What do the small-cap Russell 2000 Index (RUT), Durable Goods orders, ISM Manufacturing PMI, and Railcar Loadings have in common?
I would submit that small-cap stocks tend to turn up first in an improving economy, yet the Russell 2000 broke down late last week. Perhaps the economy is not improving as much as a lot of people hoped for. In fact Goldman Sachs pulled its buy recommendation on small-cap stocks Thursday morning.
From the February 28, Commerce Department Announcement (pdf)
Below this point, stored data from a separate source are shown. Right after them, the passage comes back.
/-- R260: BANKFMT writes the format of its bank once no engine operation addresses it, zeroing the bank as it leaves a sealed format. R263,
R264: SPLOCK takes a free lock or waits, SPUNLOCK releases. R253: a write of L1CFG that changes the split zeroes exactly the banks that
change role, with their tags and full/empty bits. The model's own readings in it: log 31, log 41. -/
def Obligations.Banks : Prop :=
  (∀ (a : EqArgs) (s : State) (b : Nat), FormatReach s a b →
      let waits := addressed s (coreOf s.cur) (fun k => decide (k = b))
      (waits = false → exec (.bankfmt a) s = .next (s.formatted a b))
      ∧ (waits = true → exec (.bankfmt a) s = .next (s.setMe (s.me.parked (.bankfmt a)))))
  ∧ (∀ (a : EqArgs) (s : State) (b : Nat), Settled s → Ready [rc a.ca] [] 0 s → LockReach s a b →
      let k := s.myCore
      let s1 := s.translated (s.me.readC a.ca).base useRead
      let u := (s.me.issued none []).past s.cycle a.sc 4
      (k.lockedBy s.cur = none → k.lockOf b = none → exec (.splock a) s = .next (s.retireIn
        (s1.setMyCore { s1.myCore with locks := sset none k.locks b (some { holder := s.cur, count := 0 }) }) u))
      ∧ (k.lockedBy s.cur = none → k.lockOf b ≠ none → exec (.splock a) s = .next
        ((s1.setMyCore { s1.myCore with lockQ := k.lockQ ++ [(b, s.cur, a.sc)] }).setMe (s.me.parked .request)))
      ∧ (k.lockedBy s.cur = some b → exec (.splock a) s = .next (s.retireIn s1 u))
      ∧ (k.lockedBy s.cur = some b → exec (.spunlock a) s = .next (s.retireIn (s1.unlock (coreOf s.cur) b) u))
      ∧ (k.lockedBy s.cur ≠ some b → exec (.spunlock a) s = .next (s.retireIn s1 u)))
  ∧ (∀ i a f (s : State), csrWriter i = some (a, f) → a.imm.toNat = 0x022 → CsrAllowed s 0x022 true → Ready [rx a.rs1] [] 0 s →
      Memory.wf s.mem → swf false s.tags = true → swf 0 s.fe = true → swf Core.reset s.cores = true → s.lockFree →
      s.cur < 4096 →
      let core := coreOf s.cur
      let nb := (f (BitVec.ofNat 64 s.myCore.nb.toNat) (s.me.readX a.rs1)).setWidth 2
      let role (v : BitVec 2) (b : Nat) : Bool := decide (l1First v ≤ b)
      ((nb = 3 ∨ nb = s.myCore.nb) → ∃ t, exec i s = .next t ∧ t.myCore.nb = s.myCore.nb ∧ t.mem = s.mem ∧ t.tags = s.tags ∧ t.fe = s.fe)
      ∧ (nb ≠ 3 → nb ≠ s.myCore.nb → addressed s core (changesRole s.myCore.nb nb) = false →
        ∃ t, exec i s = .next t ∧ t.myCore.nb = nb ∧ t.myCore.l1 = []
          ∧ (∀ b < 16, ∀ o < 2 ^ 16, role s.myCore.nb b ≠ role nb b → let pa := s.window core + b * 2 ^ 16 + o
              t.byte pa = 0 ∧ t.tagAt pa = false ∧ t.fullBit pa = false ∧ t.waiterBit pa = false ∧ t.myCore.bfmtOf b = 0)
          ∧ (∀ b < 16, ∀ o < 2 ^ 16, role s.myCore.nb b = role nb b → let pa := s.window core + b * 2 ^ 16 + o
              t.byte pa = s.byte pa ∧ t.tagAt pa = s.tagAt pa ∧ t.fullBit pa = s.fullBit pa)
          ∧ ∀ pa, (s.bankOf pa).map (·.1) ≠ some core → t.byte pa = s.byte pa ∧ t.tagAt pa = s.tagAt pa))

/-- R236 to R241: SPAWN returns 1 for a context in use and 2 for one not admitted, and else starts a child that holds the copies it names,
with the registers it awaits empty. REAP of a child that has ended frees its context and returns its status; of one that has not, it
parks. -/
def Obligations.Children : Prop :=
  (∀ (a : RArgs) (s : State),
      let d := s.me.readX a.rs2
      let e := s.me.readC a.rs1
      let k := 16 * coreOf s.cur + operand d 0 4
      let t := (s.me.issued (if a.sr then some (rc a.rs1) else none) [rx a.rd])
      let done (s1 : State) (v : Nat) : Answer := .next (s.retireIn s1 ((t.put s.cycle 0 a.rd (.x (BitVec.ofNat 64 v))).past s.cycle a.sc 4))
      Settled s → s.cur % 16 = 0 → spawnOk d = true →
      e.tag = true → e.otype = 0 → staleRecord s s.myPart e = none → e.perms.getLsbD 5 = true → codeShape e = true →
      Ready (rc a.rs1 :: rx a.rs2 :: spawnCopies d) [rx a.rd] 0 s →
      ((s.strand k).status ≠ .free → exec (.spawn a) s = done s 1)
      ∧ ((s.strand k).status = .free → s.myCore.admitMask.getLsbD (operand d 0 4) = true → exec (.spawn a) s = done s 2)
      ∧ ((s.strand k).status = .free → s.myCore.admitMask.getLsbD (operand d 0 4) = false →
        ∃ c : Strand, exec (.spawn a) s = done (s.setStrand k c) 0
          ∧ c.status = .running ∧ c.pcc = e ∧ c.pc = 0 ∧ c.child = true ∧ c.task = s.me.task ∧ c.frames = [] ∧ c.nextIssue = s.cycle + 1
          ∧ c.fflags = 0 ∧ c.frm = 0 ∧ c.schk = false
          ∧ (∀ r < 32, c.readX r = if rx r ∈ spawnCopies d then s.me.readX r else 0)
          ∧ (∀ r < 32, c.readC r = if rc r ∈ spawnCopies d then s.me.readC r else Cap.null)
          ∧ (∀ r < 32, c.readV r = if rv r ∈ spawnCopies d then s.me.readV r else 0)
          ∧ (∀ r < 32, c.isFull (rx r) = decide (rx r ∉ spawnAwaits d)) ∧ ∀ r < 32, c.isFull (rc r) = decide (rc r ∉ spawnAwaits d)))
  ∧ (∀ (a : RArgs) (s : State), Settled s → s.cur % 16 = 0 → Ready [rx a.rs1] [rx a.rd] 0 s →
      let x := (s.me.readX a.rs1).toNat
      let k := 16 * coreOf s.cur + x
      let t := s.me.issued (if a.sr then some (rx a.rs1) else none) [rx a.rd]
      0 < x → x < 16 → (s.strand k).child = true →
      ((s.strand k).status = .ended → exec (.reap a) s = .next (s.retireIn
        (s.setStrand k { Strand.reset with bkpt := (s.strand k).bkpt, frameSel := (s.strand k).frameSel })
        ((t.put s.cycle 0 a.rd (.x (s.strand k).endStatus)).past s.cycle a.sc 4)))
      ∧ ((s.strand k).status ≠ .ended → (s.strand k).status ≠ .free → exec (.reap a) s = .next (s.setMe (s.me.parked .reap))))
"New orders for manufactured durable goods in January decreased $8.6 billion or 4.0 percent to $206.1 billion, the U.S. Census Bureau announced today. This decrease, down following three consecutive monthly increases, followed a 3.2 percent December increase. Excluding transportation, new orders decreased 3.2 percent. Excluding defense, new orders decreased 4.5
Then on March 1, the ISM Manufacturing PMI report was released
The report was issued today by Bradley J. Holcomb, CPSM, CPSD, chair of the Institute for Supply Management™ Manufacturing Business Survey Committee. "The PMI registered 52.4 percent, a decrease of 1.7 percentage points from January's reading of 54.1 percent, indicating expansion in the manufacturing sector for the 31st consecutive month. The New Orders Index registered 54.9 percent, a decrease of 2.7 percentage points from January's reading of 57.6 percent, reflecting the 34th consecutive month of growth in new orders. Prices of raw materials increased for the second consecutive month, with the Prices Index registering 61.5 percent. As was the case in January, new orders, production and employment all grew in February - although at somewhat slower rates than in January. Comments from the panel continue to reflect a generally positive outlook for the next few months.
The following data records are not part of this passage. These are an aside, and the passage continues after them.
/-! What issue itself changes. -/

@[simp] theorem Strand.syncRead_x (t : Strand) (r : RegRef) : (t.syncRead r).x = t.x := by
  unfold Strand.syncRead; repeat' split
  all_goals simp
@[simp] theorem Strand.syncRead_c (t : Strand) (r : RegRef) : (t.syncRead r).c = t.c := by
  unfold Strand.syncRead; repeat' split
  all_goals simp
@[simp] theorem Strand.syncRead_v (t : Strand) (r : RegRef) : (t.syncRead r).v = t.v := by
  unfold Strand.syncRead; repeat' split
  all_goals simp
@[simp] theorem Strand.syncRead_p (t : Strand) (r : RegRef) : (t.syncRead r).p = t.p := by
  unfold Strand.syncRead; repeat' split
  all_goals simp
@[simp] theorem Strand.syncRead_zor (t : Strand) (r : RegRef) : (t.syncRead r).zor = t.zor := by
  unfold Strand.syncRead; repeat' split
  all_goals simp
@[simp] theorem Strand.syncRead_pcc (t : Strand) (r : RegRef) : (t.syncRead r).pcc = t.pcc := by
  unfold Strand.syncRead; repeat' split
  all_goals simp
@[simp] theorem Strand.syncRead_pc (t : Strand) (r : RegRef) : (t.syncRead r).pc = t.pc := by
  unfold Strand.syncRead; repeat' split
  all_goals simp
@[simp] theorem Strand.syncRead_fflags (t : Strand) (r : RegRef) : (t.syncRead r).fflags = t.fflags := by
  unfold Strand.syncRead; repeat' split
  all_goals simp
@[simp] theorem Strand.syncRead_frm (t : Strand) (r : RegRef) : (t.syncRead r).frm = t.frm := by
  unfold Strand.syncRead; repeat' split
  all_goals simp
@[simp] theorem Strand.syncRead_schk (t : Strand) (r : RegRef) : (t.syncRead r).schk = t.schk := by
  unfold Strand.syncRead; repeat' split
  all_goals simp
@[simp] theorem Strand.syncRead_tcause (t : Strand) (r : RegRef) : (t.syncRead r).tcause = t.tcause := by
  unfold Strand.syncRead; repeat' split
  all_goals simp
@[simp] theorem Strand.syncRead_tepc (t : Strand) (r : RegRef) : (t.syncRead r).tepc = t.tepc := by
  unfold Strand.syncRead; repeat' split
  all_goals simp
@[simp] theorem Strand.syncRead_tval (t : Strand) (r : RegRef) : (t.syncRead r).tval = t.tval := by
  unfold Strand.syncRead; repeat' split
  all_goals simp
@[simp] theorem Strand.syncRead_tcap (t : Strand) (r : RegRef) : (t.syncRead r).tcap = t.tcap := by
  unfold Strand.syncRead; repeat' split
  all_goals simp
@[simp] theorem Strand.syncRead_bskip (t : Strand) (r : RegRef) : (t.syncRead r).bskip = t.bskip := by
  unfold Strand.syncRead; repeat' split
  all_goals simp
@[simp] theorem Strand.syncRead_repdone (t : Strand) (r : RegRef) : (t.syncRead r).repdone = t.repdone := by
  unfold Strand.syncRead; repeat' split
  all_goals simp
@[simp] theorem Strand.syncRead_trep (t : Strand) (r : RegRef) : (t.syncRead r).trep = t.trep := by
  unfold Strand.syncRead; repeat' split
  all_goals simp
@[simp] theorem Strand.syncRead_bkpt (t : Strand) (r : RegRef) : (t.syncRead r).bkpt = t.bkpt := by
  unfold Strand.syncRead; repeat' split
  all_goals simp
@[simp] theorem Strand.syncRead_recipes (t : Strand) (r : RegRef) : (t.syncRead r).recipes = t.recipes := by
  unfold Strand.syncRead; repeat' split
  all_goals simp
@[simp] theorem Strand.syncRead_frames (t : Strand) (r : RegRef) : (t.syncRead r).frames = t.frames := by
  unfold Strand.syncRead; repeat' split
  all_goals simp
@[simp] theorem Strand.syncRead_status (t : Strand) (r : RegRef) : (t.syncRead r).status = t.status := by
  unfold Strand.syncRead; repeat' split
  all_goals simp
@[simp] theorem Strand.syncRead_wait (t : Strand) (r : RegRef) : (t.syncRead r).wait = t.wait := by
  unfold Strand.syncRead; repeat' split
  all_goals simp
@[simp] theorem Strand.syncRead_token (t : Strand) (r : RegRef) : (t.syncRead r).token = t.token := by
  unfold Strand.syncRead; repeat' split
  all_goals simp
@[simp] theorem Strand.syncRead_hold (t : Strand) (r : RegRef) : (t.syncRead r).hold = t.hold := by
  unfold Strand.syncRead; repeat' split
  all_goals simp
@[simp] theorem Strand.syncRead_child (t : Strand) (r : RegRef) : (t.syncRead r).child = t.child := by
  unfold Strand.syncRead; repeat' split
  all_goals simp
@[simp] theorem Strand.syncRead_task (t : Strand) (r : RegRef) : (t.syncRead r).task = t.task := by
  unfold Strand.syncRead; repeat' split
  all_goals simp
@[simp] theorem Strand.syncRead_endStatus (t : Strand) (r : RegRef) : (t.syncRead r).endStatus = t.endStatus := by
  unfold Strand.syncRead; repeat' split
  all_goals simp
@[simp] theorem Strand.syncRead_pend (t : Strand) (r : RegRef) : (t.syncRead r).pend = t.pend := by
  unfold Strand.syncRead; repeat' split
  all_goals simp
@[simp] theorem Strand.syncRead_vbusy (t : Strand) (r : RegRef) : (t.syncRead r).vbusy = t.vbusy := by
  unfold Strand.syncRead; repeat' split
  all_goals simp
@[simp] theorem Strand.syncRead_nextIssue (t : Strand) (r : RegRef) : (t.syncRead r).nextIssue = t.nextIssue := by
  unfold Strand.syncRead; repeat' split
  all_goals simp
@[simp] theorem Strand.syncRead_soPeer (t : Strand) (r : RegRef) : (t.syncRead r).soPeer = t.soPeer := by
  unfold Strand.syncRead; repeat' split
  all_goals simp
@[simp] theorem Strand.syncRead_parts (t : Strand) (r : RegRef) : (t.syncRead r).parts = t.parts := by
  unfold Strand.syncRead; repeat' split
  all_goals simp
@[simp] theorem Strand.syncRead_rep (t : Strand) (r : RegRef) : (t.syncRead r).rep = t.rep := by
  unfold Strand.syncRead; repeat' split
  all_goals simp
@[simp] theorem Strand.syncRead_events (t : Strand) (r : RegRef) : (t.syncRead r).events = t.events := by
  unfold Strand.syncRead; repeat' split
  all_goals simp
@[simp] theorem Strand.syncRead_frameSel (t : Strand) (r : RegRef) : (t.syncRead r).frameSel = t.frameSel := by
  unfold Strand.syncRead; repeat' split
  all_goals simp
@[simp] theorem Strand.begin_x (t : Strand) (b : Body) : (t.begin b).x = t.x := by
  unfold Strand.begin
  rw [Strand.foldl_noteWrite (·.x) (fun t r => Strand.untie_x t r)]
  split <;> simp
@[simp] theorem Strand.begin_c (t : Strand) (b : Body) : (t.begin b).c = t.c := by
  unfold Strand.begin
  rw [Strand.foldl_noteWrite (·.c) (fun t r => Strand.untie_c t r)]
  split <;> simp
@[simp] theorem Strand.begin_v (t : Strand) (b : Body) : (t.begin b).v = t.v := by
  unfold Strand.begin
  rw [Strand.foldl_noteWrite (·.v) (fun t r => Strand.untie_v t r)]
  split <;> simp
@[simp] theorem Strand.begin_p (t : Strand) (b : Body) : (t.begin b).p = t.p := by
  unfold Strand.begin
  rw [Strand.foldl_noteWrite (·.p) (fun t r => Strand.untie_p t r)]
  split <;> simp
@[simp] theorem Strand.begin_zor (t : Strand) (b : Body) : (t.begin b).zor = t.zor := by
  unfold Strand.begin
  rw [Strand.foldl_noteWrite (·.zor) (fun t r => Strand.untie_zor t r)]
  split <;> simp
@[simp] theorem Strand.begin_pcc (t : Strand) (b : Body) : (t.begin b).pcc = t.pcc := by
  unfold Strand.begin
  rw [Strand.foldl_noteWrite (·.pcc) (fun t r => Strand.untie_pcc t r)]
  split <;> simp
@[simp] theorem Strand.begin_pc (t : Strand) (b : Body) : (t.begin b).pc = t.pc := by
  unfold Strand.begin
  rw [Strand.foldl_noteWrite (·.pc) (fun t r => Strand.untie_pc t r)]
  split <;> simp
@[simp] theorem Strand.begin_fflags (t : Strand) (b : Body) : (t.begin b).fflags = t.fflags := by
  unfold Strand.begin
  rw [Strand.foldl_noteWrite (·.fflags) (fun t r => Strand.untie_fflags t r)]
  split <;> simp
@[simp] theorem Strand.begin_frm (t : Strand) (b : Body) : (t.begin b).frm = t.frm := by
  unfold Strand.begin
  rw [Strand.foldl_noteWrite (·.frm) (fun t r => Strand.untie_frm t r)]
  split <;> simp
@[simp] theorem Strand.begin_schk (t : Strand) (b : Body) : (t.begin b).schk = t.schk := by
  unfold Strand.begin
  rw [Strand.foldl_noteWrite (·.schk) (fun t r => Strand.untie_schk t r)]
  split <;> simp
@[simp] theorem Strand.begin_tcause (t : Strand) (b : Body) : (t.begin b).tcause = t.tcause := by
  unfold Strand.begin
  rw [Strand.foldl_noteWrite (·.tcause) (fun t r => Strand.untie_tcause t r)]
  split <;> simp
@[simp] theorem Strand.begin_tepc (t : Strand) (b : Body) : (t.begin b).tepc = t.tepc := by
  unfold Strand.begin
  rw [Strand.foldl_noteWrite (·.tepc) (fun t r => Strand.untie_tepc t r)]
  split <;> simp
@[simp] theorem Strand.begin_tval (t : Strand) (b : Body) : (t.begin b).tval = t.tval := by
  unfold Strand.begin
  rw [Strand.foldl_noteWrite (·.tval) (fun t r => Strand.untie_tval t r)]
  split <;> simp
@[simp] theorem Strand.begin_tcap (t : Strand) (b : Body) : (t.begin b).tcap = t.tcap := by
  unfold Strand.begin
  rw [Strand.foldl_noteWrite (·.tcap) (fun t r => Strand.untie_tcap t r)]
  split <;> simp
@[simp] theorem Strand.begin_repdone (t : Strand) (b : Body) : (t.begin b).repdone = t.repdone := by
  unfold Strand.begin
  rw [Strand.foldl_noteWrite (·.repdone) (fun t r => Strand.untie_repdone t r)]
  split <;> simp
@[simp] theorem Strand.begin_trep (t : Strand) (b : Body) : (t.begin b).trep = t.trep := by
  unfold Strand.begin
  rw [Strand.foldl_noteWrite (·.trep) (fun t r => Strand.untie_trep t r)]
  split <;> simp
@[simp] theorem Strand.begin_bkpt (t : Strand) (b : Body) : (t.begin b).bkpt = t.bkpt := by
  unfold Strand.begin
  rw [Strand.foldl_noteWrite (·.bkpt) (fun t r => Strand.untie_bkpt t r)]
  split <;> simp
@[simp] theorem Strand.begin_recipes (t : Strand) (b : Body) : (t.begin b).recipes = t.recipes := by
  unfold Strand.begin
  rw [Strand.foldl_noteWrite (·.recipes) (fun t r => Strand.untie_recipes t r)]
  split <;> simp
@[simp] theorem Strand.begin_frames (t : Strand) (b : Body) : (t.begin b).frames = t.frames := by
  unfold Strand.begin
  rw [Strand.foldl_noteWrite (·.frames) (fun t r => Strand.untie_frames t r)]
  split <;> simp
@[simp] theorem Strand.begin_status (t : Strand) (b : Body) : (t.begin b).status = t.status := by
  unfold Strand.begin
  rw [Strand.foldl_noteWrite (·.status) (fun t r => Strand.untie_status t r)]
  split <;> simp
@[simp] theorem Strand.begin_wait (t : Strand) (b : Body) : (t.begin b).wait = t.wait := by
  unfold Strand.begin
  rw [Strand.foldl_noteWrite (·.wait) (fun t r => Strand.untie_wait t r)]
  split <;> simp
@[simp] theorem Strand.begin_token (t : Strand) (b : Body) : (t.begin b).token = t.token := by
  unfold Strand.begin
  rw [Strand.foldl_noteWrite (·.token) (fun t r => Strand.untie_token t r)]
  split <;> simp
@[simp] theorem Strand.begin_hold (t : Strand) (b : Body) : (t.begin b).hold = t.hold := by
  unfold Strand.begin
  rw [Strand.foldl_noteWrite (·.hold) (fun t r => Strand.untie_hold t r)]
  split <;> simp
@[simp] theorem Strand.begin_child (t : Strand) (b : Body) : (t.begin b).child = t.child := by
  unfold Strand.begin
  rw [Strand.foldl_noteWrite (·.child) (fun t r => Strand.untie_child t r)]
  split <;> simp
@[simp] theorem Strand.begin_task (t : Strand) (b : Body) : (t.begin b).task = t.task := by
  unfold Strand.begin
  rw [Strand.foldl_noteWrite (·.task) (fun t r => Strand.untie_task t r)]
  split <;> simp
@[simp] theorem Strand.begin_endStatus (t : Strand) (b : Body) : (t.begin b).endStatus = t.endStatus := by
  unfold Strand.begin
  rw [Strand.foldl_noteWrite (·.endStatus) (fun t r => Strand.untie_endStatus t r)]
  split <;> simp
@[simp] theorem Strand.begin_pend (t : Strand) (b : Body) : (t.begin b).pend = t.pend := by
  unfold Strand.begin
  rw [Strand.foldl_noteWrite (·.pend) (fun t r => Strand.untie_pend t r)]
  split <;> simp
@[simp] theorem Strand.begin_vbusy (t : Strand) (b : Body) : (t.begin b).vbusy = t.vbusy := by
  unfold Strand.begin
  rw [Strand.foldl_noteWrite (·.vbusy) (fun t r => Strand.untie_vbusy t r)]
  split <;> simp
@[simp] theorem Strand.begin_nextIssue (t : Strand) (b : Body) : (t.begin b).nextIssue = t.nextIssue := by
  unfold Strand.begin
  rw [Strand.foldl_noteWrite (·.nextIssue) (fun t r => Strand.untie_nextIssue t r)]
  split <;> simp
@[simp] theorem Strand.begin_soPeer (t : Strand) (b : Body) : (t.begin b).soPeer = t.soPeer := by
  unfold Strand.begin
  rw [Strand.foldl_noteWrite (·.soPeer) (fun t r => Strand.untie_soPeer t r)]
  split <;> simp
@[simp] theorem Strand.begin_parts (t : Strand) (b : Body) : (t.begin b).parts = t.parts := by
  unfold Strand.begin
  rw [Strand.foldl_noteWrite (·.parts) (fun t r => Strand.untie_parts t r)]
  split <;> simp
@[simp] theorem Strand.begin_rep (t : Strand) (b : Body) : (t.begin b).rep = t.rep := by
  unfold Strand.begin
  rw [Strand.foldl_noteWrite (·.rep) (fun t r => Strand.untie_rep t r)]
  split <;> simp
@[simp] theorem Strand.begin_events (t : Strand) (b : Body) : (t.begin b).events = t.events := by
  unfold Strand.begin
  rw [Strand.foldl_noteWrite (·.events) (fun t r => Strand.untie_events t r)]
  split <;> simp
@[simp] theorem Strand.begin_frameSel (t : Strand) (b : Body) : (t.begin b).frameSel = t.frameSel := by
  unfold Strand.begin
  rw [Strand.foldl_noteWrite (·.frameSel) (fun t r => Strand.untie_frameSel t r)]
  split <;> simp
@[simp] theorem Strand.begin_bskip (t : Strand) (b : Body) : (t.begin b).bskip = false := by
  unfold Strand.begin
  rw [Strand.foldl_noteWrite (·.bskip) (fun t r => Strand.untie_bskip t r)]
  split <;> simp
@[simp] theorem Strand.begin_readX (t : Strand) (b : Body) (r : Nat) : (t.begin b).readX r = t.readX r := by
  simp [Strand.readX]
@[simp] theorem Strand.begin_readC (t : Strand) (b : Body) (r : Nat) : (t.begin b).readC r = t.readC r := by
  simp [Strand.readC]
@[simp] theorem Strand.begin_readV (t : Strand) (b : Body) (r : Nat) : (t.begin b).readV r = t.readV r := by
  simp [Strand.readV]
@[simp] theorem Strand.begin_readP (t : Strand) (b : Body) (r : Nat) : (t.begin b).readP r = t.readP r := by
  simp [Strand.readP]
This comment stood out for me: "Global GDP softening and beginning to impact the demand chain." (Computer & Electronic Products)". This made me think of Intel's (NASDAQ:INTC) 1Q guidance, which is down 8.0% sequentially.
"Seasonally Adjusted: Carloads in January 2012 down 1.8% from December 2011; intermodal in January 2012 down 1.3% over December 2011."
2012 U.S. weekly loadings from the Association of American Railroads
The recent rise in small-cap stocks appears to be over and could be in for a retracement supported by less-than-expected recent coincident U.S. economic data. One way to play this is through shorting the Russell 2000 ETF (NYSEARCA:IWM) or by buying the single inverse short ETF (NYSEARCA:RWM) or double inverse short ETF (NYSEARCA:UWM). For those who have a much higher risk tolerance there is the triple short inverse Russell 2000 ETF (NYSEARCA:TZA).
Disclosure: I am long TZA.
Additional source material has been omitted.